All the companies listed are fine.  Some are significantly more expensive when new than others.  And there are plenty of other 'top-tier' or nearly top-tier component OEMs.  I'm sure there are dozens I've never heard of, much less used or seen.

You want another rabbit-hole homework assignment?  Go to HGR Surplus's site, and search for "enclosure" or "control" or similar.  They've got tons of used industrial electrical & electronics stuff, and if you zoom in on the photos you can start to get an idea of what people use when money is no object.

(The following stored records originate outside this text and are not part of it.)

/-- R104: after its change of the cache `update_config` is quiet. -/
theorem updateConfigWith_quietRun (f : Byte → Byte × MutResult) (s : State) :
    Holds (QuietRun p) (s.setCfg (f s.cfg).1) (updateConfigWith p f s) := by
  have B := quietRun_busSteps p
  have temps : QuietRun p (s.setCfg (f s.cfg).1) none ((s.setTemps [s.cfg] [(f s.cfg).1]).setCfg (f s.cfg).1) :=
    B.setTemps (s.setCfg (f s.cfg).1) _ _
  by_cases h : (f s.cfg).1 = s.cfg
  · rw [updateConfigWith_unchanged h]
    exact temps
  · rw [updateConfigWith_changed h]
    exact B.update temps (B.map _ (opWriteRegister_holds B.toSequential trivial _))

/-! ### Settled in a mode -/

/-- R123: the block is in mode `m` and meets the mode invariants. -/
structure Settled (p : Config.Params) (m : Mode) (s : State) : Prop where
  params : s.params = p
  mode : s.mode = m
  inv : ModeInv s

theorem settled_standby (hp : s.params = p) (hm : s.mode = .standby) (hce : s.ce = false)
    (hprim : primRx p s.cfg = primRx p p.CONFIG_RESET) : Settled p .standby s := by
  subst hp
  exact ⟨rfl, hm, fun _ => ⟨hce, hprim⟩, by simp [hm], by simp [hm]⟩

theorem settled_rx (hp : s.params = p) (hm : s.mode = .rx) (hce : s.ce = true) (hprim : primRx p s.cfg = true) :
    Settled p .rx s := by
  subst hp
  exact ⟨rfl, hm, by simp [hm], fun _ => ⟨hce, hprim⟩, by simp [hm]⟩

theorem settled_tx (hp : s.params = p) (hm : s.mode = .tx) (hprim : primRx p s.cfg = false)
    (hce : s.ce = true → LastRaiseEndsSend p s.trace) : Settled p .tx s := by
  subst hp
  exact ⟨rfl, hm, by simp [hm], by simp [hm], fun _ => ⟨hprim, hce⟩⟩

theorem ModeInv.answer (h : ModeInv s) (o : OpOutcome) : ModeInv (s.answer o) :=
  ⟨h.standby, h.rx, h.tx⟩

theorem Settled.quietRun {e : Option Early} (h : Settled p m s) (hq : QuietRun p s e t) : Settled p m t := by
  obtain ⟨rfl, rfl, hinv⟩ := h
  cases hm : s.mode with
  | standby =>
    obtain ⟨hce, hprim⟩ := hinv.standby hm
    exact settled_standby hq.params (hq.mode.trans hm) (hq.ce.trans hce) (hq.primRx.trans hprim)
  | rx =>
    obtain ⟨hce, hprim⟩ := hinv.rx hm
    exact settled_rx hq.params (hq.mode.trans hm) (hq.ce.trans hce) (hq.primRx.trans hprim)
  | tx =>
    obtain ⟨hprim, hsend⟩ := hinv.tx hm
    refine settled_tx hq.params (hq.mode.trans hm) (hq.primRx.trans hprim) fun hce => ?_
    obtain ⟨events, htrace, hn⟩ := hq.trace
    rw [htrace]
    exact (hsend (hq.ce.symm.trans hce)).append hn

/-- The early ends the invariants survive are the benign ones: `WouldBlock`. -/
def BlocksInInv (e : Early) (t : State) : Prop := e = .wouldBlock → ModeInv t

/-- A quiet run from a settled state ends in one. -/
theorem QuietRun.ends {r : Res α} (h : Holds (QuietRun p) s r) (hs : Settled p m s) :
    r.Ends (Settled p m) fun e _ => e ≠ .wouldBlock := by
  cases r with
  | done a t => exact hs.quietRun h
  | stop e t => exact fun he => h.unblocked (congrArg some he)
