-- ==== Sys2Proof/Decode.lean ====
section
/-! DEFINITION. The commands have no encoding of their own: no row of the table of operations and events gives bits, so a word spells none. -/

namespace Sys2Proof

/-- The command that a word of the table's bits spells. No row gives bits. -/
def decodeTableWord (_ _ : Nat) : Option Instr := none

end Sys2Proof
end

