-- ==== Sys2Proof/Machine/Dsp.lean ====
section
/-! DEFINITION. The task dispatcher (R64 to R85): compute intervals, posts, deadlines, flows, the decision, starts and ends of tasks, overruns. -/

namespace Sys2Proof.Machine

/-! ## Intervals -/

/-- The two compute intervals of the bc, in clk after t0: open and close (R64). -/
def State.intervals (s : State) : List (Nat × Nat) :=
  let h := intervalLen s.cyc.rate
  [(s.dsp.open_, s.dsp.open_ + h), (s.pExp + s.dsp.open_, s.pExp + s.dsp.open_ + h)]

/-- The close of the interval in which a control task may start at `r` clk after t0. -/
def State.closeAt (s : State) (r : Nat) : Option Nat :=
  (s.intervals.find? (fun i => decide (i.1 ≤ r) && decide (r < i.2))).map (fun i => i.2)

/-- May an event task or a background slice run from `r` to `e` clk after t0 (R72): outside the intervals, ending by the next open? -/
def State.gapFits (s : State) (r e : Nat) : Bool :=
  !s.spanRuns ||
    ((s.closeAt r).isNone &&
      s.intervals.all (fun i => decide (i.2 ≤ r) || decide (e ≤ i.1)) &&
      decide (e ≤ s.nBc + s.dsp.open_))

/-! ## Costs, deadlines, flows -/

/-- The cost of an axis task (R68). -/
def State.axisCost (s : State) (a : Nat) : Nat := if s.axisClass a = 1 then 880 else 720

/-- The deadline of an axis task in clk after t0 of the present bc (R69); an axis the matrix gives none has the close of C2 (log entry 24). -/
def State.deadline (s : State) (a : Nat) : Nat :=
  let c2 := s.pExp + s.dsp.open_ + intervalLen s.cyc.rate
  let d := s.f (R.DSP_DL_DL a)
  if s.axisClass a = 2 ∨ d = 0 then c2
  else if s.axisClass a = 1 then s.cyc.half * s.pExp + d
  else d

/-- The deadline, or the close of the last interval that opens before it, whichever is earlier (R70). -/
def State.lastEnd (s : State) (a : Nat) : Nat :=
  let d := s.deadline a
  ((s.intervals.filter (fun i => decide (i.1 < d))).map (fun i => i.2)).foldl (fun _ c => min d c) d

/-- Is the axis a member of a flow in force, and of which (R78)? -/
def State.flowOf (s : State) (a : Nat) : Option Nat :=
  let n := s.f (R.DSP_FMEM_FLOW a)
  if s.flag (R.DSP_FMEM_IN a) && s.flag (R.DSP_FLOW_EN n) then some n else none

/-- The chain of a flow from `FIRST` through `NEXT`, at most `k` members; none if it does not end within them or leaves the table. -/
def State.flowChain (s : State) (k a : Nat) : Option (List Nat) :=
  match k with
  | 0 => if a = 0xFF then some [] else none
  | k + 1 =>
    if a = 0xFF then some []
    else if 159 < a then none
    else (s.flowChain k (s.f (R.DSP_FMEM_NEXT a))).map (fun l => a :: l)

/-- The members of a flow. -/
def State.flowMembers (s : State) (n : Nat) : List Nat := (s.flowChain 16 (s.f (R.DSP_FLOW_FIRST n))).getD []

/-- The members with a task in this bc: running or faulted (R79). -/
def State.flowActive (s : State) (n : Nat) : List Nat :=
  (s.flowMembers n).filter (fun a => s.axisOn a && decide (2 ≤ s.axisState a))

/-- A task is posted and not started: in the ready lists, or given to a Pier. -/
def State.isPending (s : State) (k : TaskKind) (id : Nat) : Bool :=
  s.dsp.ready.any (fun t => t.kind == k && t.id == id) ||
    pierList.any (fun p => match (s.pier p).asg with
      | some g => g.task.kind == k && g.task.id == id
      | none => false)

/-- Is the axis's state resident on a Pier? -/
def State.residentOn (s : State) (a p : Nat) : Bool := s.isResident a && s.axisHome a == p && !(s.axis a).lostHome

/-- The move that an axis's task on a Pier needs (R79, R105): none where its state is resident there, else the move from its home, or a restore where it has none. -/
def State.moveTo (s : State) (a p : Nat) : MoveKind :=
  if s.residentOn a p then .stay
  else if (s.axis a).lostHome || !s.isResident a then .restore
  else .move (s.axisHome a)

/-- What an axis's task costs on a Pier: its own cost, and 80 clk for a move or a restore (R68, R79, R105). -/
def State.costOn (s : State) (a p : Nat) : Nat := s.axisCost a + if s.residentOn a p then 0 else 80

/-- The exact cost of the active members of an ordered flow on a Pier (R79): 720 or 800 clk each; of class X 880 clk each (R82). -/
def State.flowCost (s : State) (n p : Nat) : Nat := sumOf ((s.flowActive n).map (fun a => if s.axisClass a = 1 then 880 else s.costOn a p))

/-- The earliest end that an ordered flow must meet (R79). -/
def State.flowEnd (s : State) (n : Nat) : Nat := (s.flowActive n).foldl (fun m a => min m (s.lastEnd a)) (s.nBc)
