-- ==== Sys2Proof/Machine/Fp32.lean ====
section
/-! DEFINITION. Binary32 arithmetic as the Piers and lanes do it (R86): round to nearest even, subnormal inputs and results flushed to zero of the same sign.
Every operation is computed exactly on integers and rounded once. -/

namespace Sys2Proof.Machine

/-- Sign, biased exponent and fraction of a pattern. -/
def fSign (x : F32) : Bool := x.toNat.testBit 31
def fExp (x : F32) : Nat := x.toNat / 2 ^ 23 % 256
def fFrac (x : F32) : Nat := x.toNat % 2 ^ 23

def fIsNaN (x : F32) : Bool := fExp x == 255 && fFrac x != 0
def fIsInf (x : F32) : Bool := fExp x == 255 && fFrac x == 0
/-- Zero, a subnormal counting as zero (R86). -/
def fIsZero (x : F32) : Bool := fExp x == 0
def fFinite (x : F32) : Bool := fExp x != 255

/-- The zero of a sign. -/
def fZero (neg : Bool) : F32 := if neg then 0x80000000 else 0
/-- The infinity of a sign. -/
def fInf (neg : Bool) : F32 := if neg then 0xFF800000 else 0x7F800000
/-- The quiet NaN an invalid operation gives; its payload is free (log entry 12). -/
def fNaN : F32 := (Config.nanF32 &&& 0x003FFFFF) ||| 0x7FC00000

/-- The signed significand of a finite value: the value is it times 2^(exponent - 150). -/
def fMant (x : F32) : Int :=
  if fIsZero x then 0 else (if fSign x then -1 else 1) * ((2 ^ 23 + fFrac x : Nat) : Int)

/-- The rational num / den times 2^e, rounded to nearest even; `neg` is the sign of a zero result. -/
def fRound (num : Int) (den : Nat) (e : Int) (neg : Bool) : F32 :=
  let a := num.natAbs
  let sg := decide (num < 0)
  if a = 0 then fZero neg
  else
    let k : Int := (Nat.log2 a : Int) - (Nat.log2 den : Int) - 23
    let scaled (k : Int) : Nat × Nat := if 0 ≤ k then (a, den * 2 ^ k.toNat) else (a * 2 ^ (-k).toNat, den)
    let k := if (scaled k).1 / (scaled k).2 < 2 ^ 23 then k - 1 else k
    let n := (scaled k).1
    let d := (scaled k).2
    let q := n / d
    let r := n % d
    let q' := if d < 2 * r ∨ (2 * r = d ∧ q % 2 = 1) then q + 1 else q
    let q'' := if q' = 2 ^ 24 then 2 ^ 23 else q'
    let k' := if q' = 2 ^ 24 then k + 1 else k
    let be := k' + e + 150
    if 255 ≤ be then fInf sg
    else if be ≤ 0 then fZero sg
    else BitVec.ofNat 32 ((if sg then 2 ^ 31 else 0) + be.toNat * 2 ^ 23 + (q'' - 2 ^ 23))

/-- The nearest binary32 of an integer. -/
def fOfInt (i : Int) : F32 := fRound i 1 0 false

/-- The nearest binary32 of a rational. -/
def fOfRat (num : Int) (den : Nat) : F32 := fRound num (max 1 den) 0 false

/-- A finite value as an integer times 2^-149 (exact). -/
def fFix (x : F32) : Int := fMant x * ((2 ^ (fExp x - 1) : Nat) : Int)

/-- Addition. -/
def fAdd (x y : F32) : F32 :=
  if fIsNaN x || fIsNaN y then fNaN
  else if fIsInf x then (if fIsInf y && fSign x != fSign y then fNaN else fInf (fSign x))
  else if fIsInf y then fInf (fSign y)
  else fRound (fFix x + fFix y) 1 (-149) (fSign x && fSign y && fIsZero x && fIsZero y)

/-- Negation: the sign bit. -/
def fNeg (x : F32) : F32 := x ^^^ 0x80000000

/-- Magnitude. -/
def fAbs (x : F32) : F32 := x &&& 0x7FFFFFFF

/-- Subtraction. -/
def fSub (x y : F32) : F32 := fAdd x (fNeg y)

/-- Multiplication. -/
def fMul (x y : F32) : F32 :=
  let sg := fSign x != fSign y
  if fIsNaN x || fIsNaN y then fNaN
  else if fIsInf x || fIsInf y then (if fIsZero x || fIsZero y then fNaN else fInf sg)
  else fRound (fMant x * fMant y) 1 ((fExp x : Int) + (fExp y : Int) - 300) sg

/-- Fused multiply-add (R86): x·y + z computed exactly and rounded once. -/
def fFma (x y z : F32) : F32 :=
  let sg := fSign x != fSign y
  if fIsNaN x || fIsNaN y || fIsNaN z then fNaN
  else if fIsInf x || fIsInf y then
    if fIsZero x || fIsZero y || (fIsInf z && fSign z != sg) then fNaN else fInf sg
  else if fIsInf z then z
  else
    let e : Int := (fExp x : Int) + (fExp y : Int) - 300
    let k : Int := min e (-149)
    let num : Int := fMant x * fMant y * ((2 ^ (e - k).toNat : Nat) : Int) + fFix z * ((2 ^ (-149 - k).toNat : Nat) : Int)
    fRound num 1 k (sg && fSign z && (fIsZero x || fIsZero y) && fIsZero z)

/-- A product and a sum as a Pier's microcode forms them: fused or with two roundings, by the free choice (log entry 30). -/
def fMadd (x y z : F32) : F32 := if Config.fuses x y z then fFma x y z else fAdd (fMul x y) z

/-- Division. -/
def fDiv (x y : F32) : F32 :=
  let sg := fSign x != fSign y
  if fIsNaN x || fIsNaN y then fNaN
  else if fIsInf x then (if fIsInf y then fNaN else fInf sg)
  else if fIsInf y then fZero sg
  else if fIsZero y then (if fIsZero x then fNaN else fInf sg)
  else fRound (fMant x * (if fSign y then -1 else 1)) (fMant y).natAbs ((fExp x : Int) - (fExp y : Int)) sg

/-- Integer square root by bits: the largest r with r² ≤ n, of at most `k` bits. -/
def isqrtBits (n : Nat) : Nat → Nat → Nat
  | 0, r => r
  | k + 1, r => if (r + 2 ^ k) * (r + 2 ^ k) ≤ n then isqrtBits n k (r + 2 ^ k) else isqrtBits n k r

/-- Integer square root, rounded down. -/
def isqrt (n : Nat) : Nat := isqrtBits n (Nat.log2 n / 2 + 1) 0

/-- Square root. -/
def fSqrt (x : F32) : F32 :=
  if fIsNaN x then fNaN
  else if fIsZero x then x
  else if fSign x then fNaN
  else if fIsInf x then x
  else
    let e : Int := (fExp x : Int) - 150
    let odd := e % 2 != 0
    let m := (2 ^ 23 + fFrac x) * (if odd then 2 else 1)
    let e2 := (if odd then e - 1 else e) / 2
    let n := m * 2 ^ 60
    let r := isqrt n
    -- a sticky bit keeps the rounding exact
    fRound ((2 * r + if r * r = n then 0 else 1 : Nat) : Int) 1 (e2 - 31) false

/-- Is x < y? False if either is a NaN. -/
def fLt (x y : F32) : Bool :=
  if fIsNaN x || fIsNaN y then false
  else if fIsInf x then fSign x && !(fIsInf y && fSign y)
  else if fIsInf y then !fSign y
  else decide (fFix x < fFix y)

/-- Is x ≤ y? False if either is a NaN. -/
def fLe (x y : F32) : Bool := !fIsNaN x && !fIsNaN y && !fLt y x

def fGt (x y : F32) : Bool := fLt y x
def fGe (x y : F32) : Bool := fLe y x
def fMin (x y : F32) : F32 := if fLt y x then y else x
def fMax (x y : F32) : F32 := if fLt x y then y else x

/-- x kept within [lo, hi]. -/
def fClamp (x lo hi : F32) : F32 := if fLt x lo then lo else if fLt hi x then hi else x

/-- The sign of an acting clamp to ±lim: +1, -1 or 0. -/
def fClampSign (x lim : F32) : Int := if fLt lim x then 1 else if fLt x (fNeg lim) then -1 else 0

/-- A finite value times 2^k, truncated toward zero to an integer; 0 for a non-finite one. -/
def fTruncScaled (x : F32) (k : Int) : Int :=
  if !fFinite x then 0
  else
    let e : Int := (fExp x : Int) - 150 + k
    let m := (fMant x).natAbs
    let q : Nat := if 0 ≤ e then m * 2 ^ e.toNat else m / 2 ^ (-e).toNat
    if fSign x then -(q : Int) else (q : Int)

/-- A difference of positions in 2^-16 count as fp32 counts (R114). -/
def fOfPos (i : Int) : F32 := fRound i 1 (-16) false

/-- An fp32 number of counts as a pos64 difference, truncated (R122). -/
def posOfF (x : F32) : Int := fTruncScaled x 16

def fOne : F32 := 0x3F800000
def fHalf : F32 := 0x3F000000
def fTwo : F32 := 0x40000000
/-- The nearest binary32 of 2π and of √3. -/
def fTwoPi : F32 := 0x40C90FDB
def fSqrt3 : F32 := 0x3FDDB3D7

end Sys2Proof.Machine
end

Look at the CNC machines and other automation equipment and check out the close-ups of the control cabinets.  Ignore the drives & VFD's - look at the relays, contactors, power supplies, and other 'commodity' components.

Same thing for motion hardware.  Hi-win linear rails appear to be the cat's meow in the hobby/printer world compared to no-name ebay stuff... but you won't find them in frequently in industrial equipment.  THK, Bosch-Rexroth, IKO, Thomson Linear, and others never found on a 3D printer.

Keep in mind that the brands you come across are regional.  Lots of Allen-Bradley over here, Siemens, AB, & others in Europe.  Mitsubishi Electric for Japanese equipment.  It varies, and some equipment manufacturers stick with suppliers they know even if they could save money with a perfectly good substitute.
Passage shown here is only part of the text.